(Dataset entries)

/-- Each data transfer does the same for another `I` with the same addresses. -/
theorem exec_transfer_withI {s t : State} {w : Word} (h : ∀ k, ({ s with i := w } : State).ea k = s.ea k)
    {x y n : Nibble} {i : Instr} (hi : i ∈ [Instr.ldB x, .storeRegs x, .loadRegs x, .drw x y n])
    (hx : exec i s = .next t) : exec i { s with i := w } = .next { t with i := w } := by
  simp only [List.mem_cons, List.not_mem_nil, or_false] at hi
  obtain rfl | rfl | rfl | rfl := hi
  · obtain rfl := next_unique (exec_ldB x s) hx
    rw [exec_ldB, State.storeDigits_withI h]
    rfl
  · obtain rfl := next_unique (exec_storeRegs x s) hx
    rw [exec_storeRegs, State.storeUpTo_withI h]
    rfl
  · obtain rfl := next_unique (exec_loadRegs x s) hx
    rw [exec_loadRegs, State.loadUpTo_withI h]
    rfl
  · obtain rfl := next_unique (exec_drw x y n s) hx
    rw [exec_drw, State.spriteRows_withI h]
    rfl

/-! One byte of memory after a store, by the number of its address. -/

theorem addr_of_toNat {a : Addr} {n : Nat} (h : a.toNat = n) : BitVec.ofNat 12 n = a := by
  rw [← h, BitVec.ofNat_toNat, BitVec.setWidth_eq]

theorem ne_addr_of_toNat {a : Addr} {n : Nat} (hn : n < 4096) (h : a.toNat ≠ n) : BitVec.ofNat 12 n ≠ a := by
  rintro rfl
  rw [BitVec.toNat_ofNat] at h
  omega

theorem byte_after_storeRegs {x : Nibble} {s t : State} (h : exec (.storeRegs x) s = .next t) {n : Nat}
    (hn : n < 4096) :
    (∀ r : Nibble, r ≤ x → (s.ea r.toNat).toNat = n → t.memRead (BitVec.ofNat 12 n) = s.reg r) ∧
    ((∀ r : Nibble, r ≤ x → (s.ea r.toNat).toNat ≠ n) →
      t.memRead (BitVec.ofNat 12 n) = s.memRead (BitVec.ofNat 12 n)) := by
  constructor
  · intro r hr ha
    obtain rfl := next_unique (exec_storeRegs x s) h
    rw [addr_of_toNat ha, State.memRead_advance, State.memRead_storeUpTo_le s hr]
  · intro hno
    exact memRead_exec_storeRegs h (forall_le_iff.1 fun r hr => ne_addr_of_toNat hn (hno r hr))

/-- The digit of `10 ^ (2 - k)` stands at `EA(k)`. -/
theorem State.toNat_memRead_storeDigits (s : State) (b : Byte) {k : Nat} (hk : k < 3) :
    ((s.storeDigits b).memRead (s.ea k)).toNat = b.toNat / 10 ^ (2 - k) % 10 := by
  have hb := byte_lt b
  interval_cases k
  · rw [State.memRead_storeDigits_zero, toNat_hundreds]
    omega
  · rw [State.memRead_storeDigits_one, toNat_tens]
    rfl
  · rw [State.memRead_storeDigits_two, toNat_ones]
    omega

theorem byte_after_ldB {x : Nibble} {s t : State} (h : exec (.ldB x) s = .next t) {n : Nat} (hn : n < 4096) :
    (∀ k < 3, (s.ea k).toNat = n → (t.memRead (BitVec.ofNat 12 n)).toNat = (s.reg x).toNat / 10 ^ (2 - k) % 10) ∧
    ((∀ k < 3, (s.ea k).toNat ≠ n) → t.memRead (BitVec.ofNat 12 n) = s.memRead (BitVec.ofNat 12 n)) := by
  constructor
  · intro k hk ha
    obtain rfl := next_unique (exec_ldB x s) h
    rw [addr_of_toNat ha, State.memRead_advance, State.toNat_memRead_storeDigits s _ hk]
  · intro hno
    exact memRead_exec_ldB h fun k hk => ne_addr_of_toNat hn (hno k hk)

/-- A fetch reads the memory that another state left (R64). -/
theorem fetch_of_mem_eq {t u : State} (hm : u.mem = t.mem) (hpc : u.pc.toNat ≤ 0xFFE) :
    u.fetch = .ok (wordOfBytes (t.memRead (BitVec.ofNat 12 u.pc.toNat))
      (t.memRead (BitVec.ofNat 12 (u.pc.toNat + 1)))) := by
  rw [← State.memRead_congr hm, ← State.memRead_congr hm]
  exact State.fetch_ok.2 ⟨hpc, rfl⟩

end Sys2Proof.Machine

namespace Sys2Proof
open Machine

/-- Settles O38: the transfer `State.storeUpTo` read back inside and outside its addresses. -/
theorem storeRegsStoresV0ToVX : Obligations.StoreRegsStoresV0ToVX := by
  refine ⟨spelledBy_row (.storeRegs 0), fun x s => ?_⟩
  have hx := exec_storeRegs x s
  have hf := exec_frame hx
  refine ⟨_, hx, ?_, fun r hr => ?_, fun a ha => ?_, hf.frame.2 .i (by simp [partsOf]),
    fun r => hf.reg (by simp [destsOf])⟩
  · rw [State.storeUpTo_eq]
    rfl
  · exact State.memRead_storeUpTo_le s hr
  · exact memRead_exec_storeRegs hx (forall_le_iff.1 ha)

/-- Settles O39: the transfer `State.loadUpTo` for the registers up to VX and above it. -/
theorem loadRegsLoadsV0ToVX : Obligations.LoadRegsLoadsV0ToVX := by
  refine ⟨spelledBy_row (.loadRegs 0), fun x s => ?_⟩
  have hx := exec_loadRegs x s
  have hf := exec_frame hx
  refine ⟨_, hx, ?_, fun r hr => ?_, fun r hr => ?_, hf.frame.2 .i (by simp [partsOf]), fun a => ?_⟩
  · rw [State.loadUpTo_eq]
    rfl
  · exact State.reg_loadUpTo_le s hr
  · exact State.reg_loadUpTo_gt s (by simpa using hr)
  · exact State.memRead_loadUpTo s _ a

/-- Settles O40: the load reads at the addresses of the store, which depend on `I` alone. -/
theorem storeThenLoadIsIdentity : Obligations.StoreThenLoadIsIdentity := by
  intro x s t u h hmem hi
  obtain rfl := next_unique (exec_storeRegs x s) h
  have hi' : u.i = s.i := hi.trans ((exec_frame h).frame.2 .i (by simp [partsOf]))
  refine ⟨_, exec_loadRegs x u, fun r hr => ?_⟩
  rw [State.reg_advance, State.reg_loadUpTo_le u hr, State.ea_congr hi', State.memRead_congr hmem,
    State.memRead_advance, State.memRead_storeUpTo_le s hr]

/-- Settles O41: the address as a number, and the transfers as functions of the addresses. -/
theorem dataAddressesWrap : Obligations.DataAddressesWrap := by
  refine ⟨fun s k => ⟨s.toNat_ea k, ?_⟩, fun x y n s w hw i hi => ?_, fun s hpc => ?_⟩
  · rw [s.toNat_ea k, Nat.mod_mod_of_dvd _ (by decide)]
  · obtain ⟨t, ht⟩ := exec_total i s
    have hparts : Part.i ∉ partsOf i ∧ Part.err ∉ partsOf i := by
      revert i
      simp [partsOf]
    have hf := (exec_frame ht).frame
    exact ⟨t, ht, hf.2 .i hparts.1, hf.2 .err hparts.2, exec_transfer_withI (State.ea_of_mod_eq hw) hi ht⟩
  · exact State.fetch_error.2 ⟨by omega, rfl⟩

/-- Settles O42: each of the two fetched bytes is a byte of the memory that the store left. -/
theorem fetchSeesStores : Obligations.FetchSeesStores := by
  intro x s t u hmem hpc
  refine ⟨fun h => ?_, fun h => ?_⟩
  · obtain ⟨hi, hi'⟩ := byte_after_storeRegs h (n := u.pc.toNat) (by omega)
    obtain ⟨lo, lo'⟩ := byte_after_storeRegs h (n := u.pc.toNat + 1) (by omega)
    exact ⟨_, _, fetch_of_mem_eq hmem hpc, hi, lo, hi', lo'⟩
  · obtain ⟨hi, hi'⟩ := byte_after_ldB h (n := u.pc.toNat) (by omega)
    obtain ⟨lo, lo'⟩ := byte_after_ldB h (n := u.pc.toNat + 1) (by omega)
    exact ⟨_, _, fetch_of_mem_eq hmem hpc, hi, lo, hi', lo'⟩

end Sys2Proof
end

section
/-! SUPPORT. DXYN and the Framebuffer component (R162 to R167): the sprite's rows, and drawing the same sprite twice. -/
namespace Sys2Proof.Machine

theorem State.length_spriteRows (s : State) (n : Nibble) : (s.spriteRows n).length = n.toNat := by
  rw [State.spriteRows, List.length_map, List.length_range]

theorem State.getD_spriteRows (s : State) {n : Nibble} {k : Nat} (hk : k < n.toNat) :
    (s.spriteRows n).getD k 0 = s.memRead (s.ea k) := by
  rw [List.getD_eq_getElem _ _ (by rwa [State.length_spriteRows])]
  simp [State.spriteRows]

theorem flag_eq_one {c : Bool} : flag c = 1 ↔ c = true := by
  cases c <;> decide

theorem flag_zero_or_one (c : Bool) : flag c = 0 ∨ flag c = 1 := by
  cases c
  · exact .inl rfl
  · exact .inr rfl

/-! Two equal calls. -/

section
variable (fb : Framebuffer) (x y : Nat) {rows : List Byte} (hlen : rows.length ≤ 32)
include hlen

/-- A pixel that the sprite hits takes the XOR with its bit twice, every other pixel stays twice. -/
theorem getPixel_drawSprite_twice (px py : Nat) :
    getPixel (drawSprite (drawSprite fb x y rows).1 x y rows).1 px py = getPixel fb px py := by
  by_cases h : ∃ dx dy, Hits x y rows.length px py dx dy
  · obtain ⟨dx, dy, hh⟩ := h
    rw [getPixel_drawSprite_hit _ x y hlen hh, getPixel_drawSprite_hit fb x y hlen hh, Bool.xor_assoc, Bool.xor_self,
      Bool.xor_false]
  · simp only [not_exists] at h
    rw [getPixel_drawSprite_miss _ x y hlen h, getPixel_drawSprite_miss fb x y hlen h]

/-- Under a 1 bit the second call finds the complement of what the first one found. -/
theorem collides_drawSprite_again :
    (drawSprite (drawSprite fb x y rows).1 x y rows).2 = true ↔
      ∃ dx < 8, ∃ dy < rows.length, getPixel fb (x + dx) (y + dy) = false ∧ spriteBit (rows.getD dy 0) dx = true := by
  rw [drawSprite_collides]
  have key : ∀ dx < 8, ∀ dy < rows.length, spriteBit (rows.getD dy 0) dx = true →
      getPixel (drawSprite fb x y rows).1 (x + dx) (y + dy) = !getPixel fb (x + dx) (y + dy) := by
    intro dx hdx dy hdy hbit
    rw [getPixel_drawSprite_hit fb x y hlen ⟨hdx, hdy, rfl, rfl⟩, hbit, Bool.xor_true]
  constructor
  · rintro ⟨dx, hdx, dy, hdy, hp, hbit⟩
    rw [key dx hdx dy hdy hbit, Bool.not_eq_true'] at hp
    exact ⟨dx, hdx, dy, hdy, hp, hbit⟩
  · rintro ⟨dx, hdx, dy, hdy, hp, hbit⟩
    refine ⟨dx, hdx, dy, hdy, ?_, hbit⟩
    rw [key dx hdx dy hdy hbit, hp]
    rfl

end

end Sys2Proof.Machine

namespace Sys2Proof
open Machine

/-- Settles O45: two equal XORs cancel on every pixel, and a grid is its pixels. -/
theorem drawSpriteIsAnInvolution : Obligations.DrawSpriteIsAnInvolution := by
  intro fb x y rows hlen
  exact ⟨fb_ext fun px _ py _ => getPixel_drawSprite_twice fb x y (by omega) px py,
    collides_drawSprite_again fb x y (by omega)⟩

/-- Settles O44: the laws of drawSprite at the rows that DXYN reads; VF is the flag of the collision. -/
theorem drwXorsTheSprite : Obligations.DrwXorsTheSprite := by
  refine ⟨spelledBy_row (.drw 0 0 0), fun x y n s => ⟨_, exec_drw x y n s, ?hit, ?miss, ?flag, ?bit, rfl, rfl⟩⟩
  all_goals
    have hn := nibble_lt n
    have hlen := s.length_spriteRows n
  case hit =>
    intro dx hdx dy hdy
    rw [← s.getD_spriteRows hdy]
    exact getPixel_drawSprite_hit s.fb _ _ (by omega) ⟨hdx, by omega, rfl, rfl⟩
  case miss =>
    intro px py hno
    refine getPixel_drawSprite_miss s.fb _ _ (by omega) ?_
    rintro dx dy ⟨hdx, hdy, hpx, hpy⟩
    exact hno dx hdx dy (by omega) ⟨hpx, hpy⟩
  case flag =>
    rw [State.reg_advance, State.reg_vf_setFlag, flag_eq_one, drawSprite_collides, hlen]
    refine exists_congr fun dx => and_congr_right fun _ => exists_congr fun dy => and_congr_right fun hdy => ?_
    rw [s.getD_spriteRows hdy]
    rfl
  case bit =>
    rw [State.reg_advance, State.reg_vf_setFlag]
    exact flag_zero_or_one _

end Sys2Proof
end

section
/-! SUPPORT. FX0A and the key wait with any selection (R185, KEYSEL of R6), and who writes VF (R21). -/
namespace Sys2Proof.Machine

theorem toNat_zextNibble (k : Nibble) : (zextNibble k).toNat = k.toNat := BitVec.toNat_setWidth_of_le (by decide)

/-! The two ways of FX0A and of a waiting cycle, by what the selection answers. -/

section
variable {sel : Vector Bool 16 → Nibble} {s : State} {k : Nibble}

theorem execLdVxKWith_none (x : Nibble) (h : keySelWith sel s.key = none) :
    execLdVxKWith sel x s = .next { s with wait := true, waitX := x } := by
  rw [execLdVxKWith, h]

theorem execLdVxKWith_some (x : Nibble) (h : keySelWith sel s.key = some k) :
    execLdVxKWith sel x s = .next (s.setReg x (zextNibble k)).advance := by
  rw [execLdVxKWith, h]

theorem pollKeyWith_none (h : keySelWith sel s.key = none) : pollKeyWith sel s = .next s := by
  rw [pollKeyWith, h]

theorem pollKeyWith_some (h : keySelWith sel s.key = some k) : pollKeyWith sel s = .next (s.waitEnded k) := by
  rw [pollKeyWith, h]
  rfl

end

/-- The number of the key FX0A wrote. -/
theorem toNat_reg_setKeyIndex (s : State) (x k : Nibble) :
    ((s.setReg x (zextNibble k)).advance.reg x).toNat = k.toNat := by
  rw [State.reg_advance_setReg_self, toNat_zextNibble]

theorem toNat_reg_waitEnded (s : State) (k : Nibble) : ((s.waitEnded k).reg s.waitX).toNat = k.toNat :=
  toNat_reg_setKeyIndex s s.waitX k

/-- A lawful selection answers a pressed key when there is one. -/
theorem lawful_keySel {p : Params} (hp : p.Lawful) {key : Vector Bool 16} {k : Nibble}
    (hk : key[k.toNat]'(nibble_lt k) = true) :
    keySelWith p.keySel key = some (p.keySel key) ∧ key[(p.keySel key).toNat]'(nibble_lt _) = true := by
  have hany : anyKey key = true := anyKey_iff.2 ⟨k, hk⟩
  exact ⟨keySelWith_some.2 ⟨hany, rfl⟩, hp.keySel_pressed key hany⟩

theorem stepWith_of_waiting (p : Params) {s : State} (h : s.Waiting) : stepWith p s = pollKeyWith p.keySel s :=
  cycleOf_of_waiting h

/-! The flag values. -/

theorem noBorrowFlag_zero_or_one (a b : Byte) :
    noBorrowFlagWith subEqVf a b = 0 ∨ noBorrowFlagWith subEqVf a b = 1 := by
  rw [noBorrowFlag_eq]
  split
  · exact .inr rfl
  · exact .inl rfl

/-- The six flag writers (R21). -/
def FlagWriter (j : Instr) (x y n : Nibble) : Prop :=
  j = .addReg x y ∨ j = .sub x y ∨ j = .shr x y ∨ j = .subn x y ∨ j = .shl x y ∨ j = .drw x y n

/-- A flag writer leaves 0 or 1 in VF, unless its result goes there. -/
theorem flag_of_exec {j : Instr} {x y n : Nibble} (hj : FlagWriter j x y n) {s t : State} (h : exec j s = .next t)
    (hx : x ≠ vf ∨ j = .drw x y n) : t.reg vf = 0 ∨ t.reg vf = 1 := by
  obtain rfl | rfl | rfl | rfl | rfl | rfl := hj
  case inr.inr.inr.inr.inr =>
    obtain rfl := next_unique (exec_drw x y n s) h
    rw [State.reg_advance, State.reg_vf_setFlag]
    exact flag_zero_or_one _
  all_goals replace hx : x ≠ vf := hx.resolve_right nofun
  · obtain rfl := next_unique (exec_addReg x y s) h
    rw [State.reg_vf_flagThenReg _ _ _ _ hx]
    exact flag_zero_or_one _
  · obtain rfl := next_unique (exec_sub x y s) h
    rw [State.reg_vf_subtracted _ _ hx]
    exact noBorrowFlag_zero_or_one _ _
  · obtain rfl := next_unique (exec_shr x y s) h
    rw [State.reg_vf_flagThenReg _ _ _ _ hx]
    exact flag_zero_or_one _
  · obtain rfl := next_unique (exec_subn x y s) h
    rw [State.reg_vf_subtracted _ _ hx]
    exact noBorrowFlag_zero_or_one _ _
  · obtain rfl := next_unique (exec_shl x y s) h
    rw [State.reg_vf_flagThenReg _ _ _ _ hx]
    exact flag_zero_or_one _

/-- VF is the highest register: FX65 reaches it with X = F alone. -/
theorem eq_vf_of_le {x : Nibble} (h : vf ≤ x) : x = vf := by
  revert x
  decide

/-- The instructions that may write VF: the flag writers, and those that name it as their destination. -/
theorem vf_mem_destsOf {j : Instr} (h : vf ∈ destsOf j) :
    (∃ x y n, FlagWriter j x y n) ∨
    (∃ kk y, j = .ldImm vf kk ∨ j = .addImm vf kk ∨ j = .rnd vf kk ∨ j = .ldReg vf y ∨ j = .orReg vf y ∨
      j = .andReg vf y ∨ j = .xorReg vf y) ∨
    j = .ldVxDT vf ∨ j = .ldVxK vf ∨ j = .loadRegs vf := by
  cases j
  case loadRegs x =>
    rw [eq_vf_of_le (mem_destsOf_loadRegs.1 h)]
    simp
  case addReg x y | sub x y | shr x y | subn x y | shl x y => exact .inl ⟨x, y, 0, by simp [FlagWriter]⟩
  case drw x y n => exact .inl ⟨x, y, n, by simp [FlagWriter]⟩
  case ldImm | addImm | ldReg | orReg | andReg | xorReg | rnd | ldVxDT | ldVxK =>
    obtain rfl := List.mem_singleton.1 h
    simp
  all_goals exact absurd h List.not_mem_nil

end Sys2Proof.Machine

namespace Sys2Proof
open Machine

> _DIRECTIONS FOR THIS TASK_:
The reply should consist solely of the lines above from the one that has "(∀ k < 3, (s.ea k).toNat = n" through the one that has "intro k hk ha", reproduced exactly.

> _TASK RESULT_:
    (∀ k < 3, (s.ea k).toNat = n → (t.memRead (BitVec.ofNat 12 n)).toNat = (s.reg x).toNat / 10 ^ (2 - k) % 10) ∧
    ((∀ k < 3, (s.ea k).toNat ≠ n) → t.memRead (BitVec.ofNat 12 n) = s.memRead (BitVec.ofNat 12 n)) := by
  constructor
  · intro k hk ha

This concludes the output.